» Material for this exercise
/-- What a try's beginning changes (R41). -/
@[simp] theorem State.beginTry_frame (s : State) (e : Exchange) :
    (s.beginTry e).engine = s.engine ∧ (s.beginTry e).resetAsserted = s.resetAsserted ∧
      (s.beginTry e).cycle = s.cycle ∧ (s.beginTry e).settings = s.settings ∧
      (s.beginTry e).lateFrame = s.lateFrame ∧ (s.beginTry e).stationSelect = s.stationSelect ∧
      (s.beginTry e).schedule = s.schedule ∧ (s.beginTry e).exmem = s.exmem ∧
      (s.beginTry e).exmemAddr = s.exmemAddr ∧ (s.beginTry e).ringU = s.ringU ∧
      (s.beginTry e).ringN = s.ringN ∧ (s.beginTry e).requests = s.requests ∧
      (s.beginTry e).orderIndex = s.orderIndex ∧ (s.beginTry e).queue = s.queue ∧
      (s.beginTry e).host = s.host ∧ (s.beginTry e).pending = s.pending ∧ (s.beginTry e).lateWatch = none ∧
      (s.beginTry e).line.idleRun = 0 ∧ (s.beginTry e).line.streak = s.line.streak := by
  simp [State.beginTry]

/-- What an exchange's accounting changes (R57). -/
@[simp] theorem State.accountExchange_frame (s : State) (e : Exchange) :
    (s.accountExchange e).engine = s.engine ∧ (s.accountExchange e).resetAsserted = s.resetAsserted ∧
      (s.accountExchange e).line = s.line ∧ (s.accountExchange e).cycle = s.cycle ∧
      (s.accountExchange e).settings = s.settings ∧ (s.accountExchange e).context = s.context ∧
      (s.accountExchange e).lateWatch = s.lateWatch ∧ (s.accountExchange e).lateFrame = s.lateFrame ∧
      (s.accountExchange e).stationSelect = s.stationSelect ∧ (s.accountExchange e).schedule = s.schedule ∧
      (s.accountExchange e).exmem = s.exmem ∧ (s.accountExchange e).exmemAddr = s.exmemAddr ∧
      (s.accountExchange e).ringU = s.ringU ∧ (s.accountExchange e).ringN = s.ringN ∧
      (s.accountExchange e).requests = s.requests ∧ (s.accountExchange e).orderIndex = s.orderIndex ∧
      (s.accountExchange e).pending = s.pending ∧ (s.accountExchange e).host.intEnable = s.host.intEnable ∧
      (s.accountExchange e).host.windowStatus = s.host.windowStatus ∧
      (s.accountExchange e).host.commandStatus = s.host.commandStatus ∧
      (s.accountExchange e).host.readData = s.host.readData := by
  unfold State.accountExchange; repeat' split
  all_goals simp

/-- What a stay's supervision update changes (R57). -/
@[simp] theorem State.superviseExchange_frame (s : State) (e : Exchange) :
    (s.superviseExchange e).engine = s.engine ∧ (s.superviseExchange e).resetAsserted = s.resetAsserted ∧
      (s.superviseExchange e).line = s.line ∧ (s.superviseExchange e).cycle = s.cycle ∧
      (s.superviseExchange e).settings = s.settings ∧ (s.superviseExchange e).context = s.context ∧
      (s.superviseExchange e).lateWatch = s.lateWatch ∧ (s.superviseExchange e).lateFrame = s.lateFrame ∧
      (s.superviseExchange e).stationSelect = s.stationSelect ∧ (s.superviseExchange e).schedule = s.schedule ∧
      (s.superviseExchange e).exmem = s.exmem ∧ (s.superviseExchange e).exmemAddr = s.exmemAddr ∧
      (s.superviseExchange e).ringU = s.ringU ∧ (s.superviseExchange e).ringN = s.ringN ∧
      (s.superviseExchange e).requests = s.requests ∧ (s.superviseExchange e).orderIndex = s.orderIndex ∧
      (s.superviseExchange e).pending = s.pending ∧ (s.superviseExchange e).host.intEnable = s.host.intEnable ∧
      (s.superviseExchange e).host.windowStatus = s.host.windowStatus ∧
      (s.superviseExchange e).host.commandStatus = s.host.commandStatus ∧
      (s.superviseExchange e).host.readData = s.host.readData := by
  unfold State.superviseExchange; repeat' split
  all_goals simp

» What this task involves
Your answer should consist of every record, printed exactly as given.

» Output
/-- What a try's beginning changes (R41). -/
@[simp] theorem State.beginTry_frame (s : State) (e : Exchange) :
    (s.beginTry e).engine = s.engine ∧ (s.beginTry e).resetAsserted = s.resetAsserted ∧
      (s.beginTry e).cycle = s.cycle ∧ (s.beginTry e).settings = s.settings ∧
      (s.beginTry e).lateFrame = s.lateFrame ∧ (s.beginTry e).stationSelect = s.stationSelect ∧
      (s.beginTry e).schedule = s.schedule ∧ (s.beginTry e).exmem = s.exmem ∧
      (s.beginTry e).exmemAddr = s.exmemAddr ∧ (s.beginTry e).ringU = s.ringU ∧
      (s.beginTry e).ringN = s.ringN ∧ (s.beginTry e).requests = s.requests ∧
      (s.beginTry e).orderIndex = s.orderIndex ∧ (s.beginTry e).queue = s.queue ∧
      (s.beginTry e).host = s.host ∧ (s.beginTry e).pending = s.pending ∧ (s.beginTry e).lateWatch = none ∧
      (s.beginTry e).line.idleRun = 0 ∧ (s.beginTry e).line.streak = s.line.streak := by
  simp [State.beginTry]

/-- What an exchange's accounting changes (R57). -/
@[simp] theorem State.accountExchange_frame (s : State) (e : Exchange) :
    (s.accountExchange e).engine = s.engine ∧ (s.accountExchange e).resetAsserted = s.resetAsserted ∧
      (s.accountExchange e).line = s.line ∧ (s.accountExchange e).cycle = s.cycle ∧
      (s.accountExchange e).settings = s.settings ∧ (s.accountExchange e).context = s.context ∧
      (s.accountExchange e).lateWatch = s.lateWatch ∧ (s.accountExchange e).lateFrame = s.lateFrame ∧
      (s.accountExchange e).stationSelect = s.stationSelect ∧ (s.accountExchange e).schedule = s.schedule ∧
      (s.accountExchange e).exmem = s.exmem ∧ (s.accountExchange e).exmemAddr = s.exmemAddr ∧
      (s.accountExchange e).ringU = s.ringU ∧ (s.accountExchange e).ringN = s.ringN ∧
      (s.accountExchange e).requests = s.requests ∧ (s.accountExchange e).orderIndex = s.orderIndex ∧
      (s.accountExchange e).pending = s.pending ∧ (s.accountExchange e).host.intEnable = s.host.intEnable ∧
      (s.accountExchange e).host.windowStatus = s.host.windowStatus ∧
      (s.accountExchange e).host.commandStatus = s.host.commandStatus ∧
      (s.accountExchange e).host.readData = s.host.readData := by
  unfold State.accountExchange; repeat' split
  all_goals simp

/-- What a stay's supervision update changes (R57). -/
@[simp] theorem State.superviseExchange_frame (s : State) (e : Exchange) :
    (s.superviseExchange e).engine = s.engine ∧ (s.superviseExchange e).resetAsserted = s.resetAsserted ∧
      (s.superviseExchange e).line = s.line ∧ (s.superviseExchange e).cycle = s.cycle ∧
      (s.superviseExchange e).settings = s.settings ∧ (s.superviseExchange e).context = s.context ∧
      (s.superviseExchange e).lateWatch = s.lateWatch ∧ (s.superviseExchange e).lateFrame = s.lateFrame ∧
      (s.superviseExchange e).stationSelect = s.stationSelect ∧ (s.superviseExchange e).schedule = s.schedule ∧
      (s.superviseExchange e).exmem = s.exmem ∧ (s.superviseExchange e).exmemAddr = s.exmemAddr ∧
      (s.superviseExchange e).ringU = s.ringU ∧ (s.superviseExchange e).ringN = s.ringN ∧
      (s.superviseExchange e).requests = s.requests ∧ (s.superviseExchange e).orderIndex = s.orderIndex ∧
      (s.superviseExchange e).pending = s.pending ∧ (s.superviseExchange e).host.intEnable = s.host.intEnable ∧
      (s.superviseExchange e).host.windowStatus = s.host.windowStatus ∧
      (s.superviseExchange e).host.commandStatus = s.host.commandStatus ∧
      (s.superviseExchange e).host.readData = s.host.readData := by
  unfold State.superviseExchange; repeat' split
  all_goals simp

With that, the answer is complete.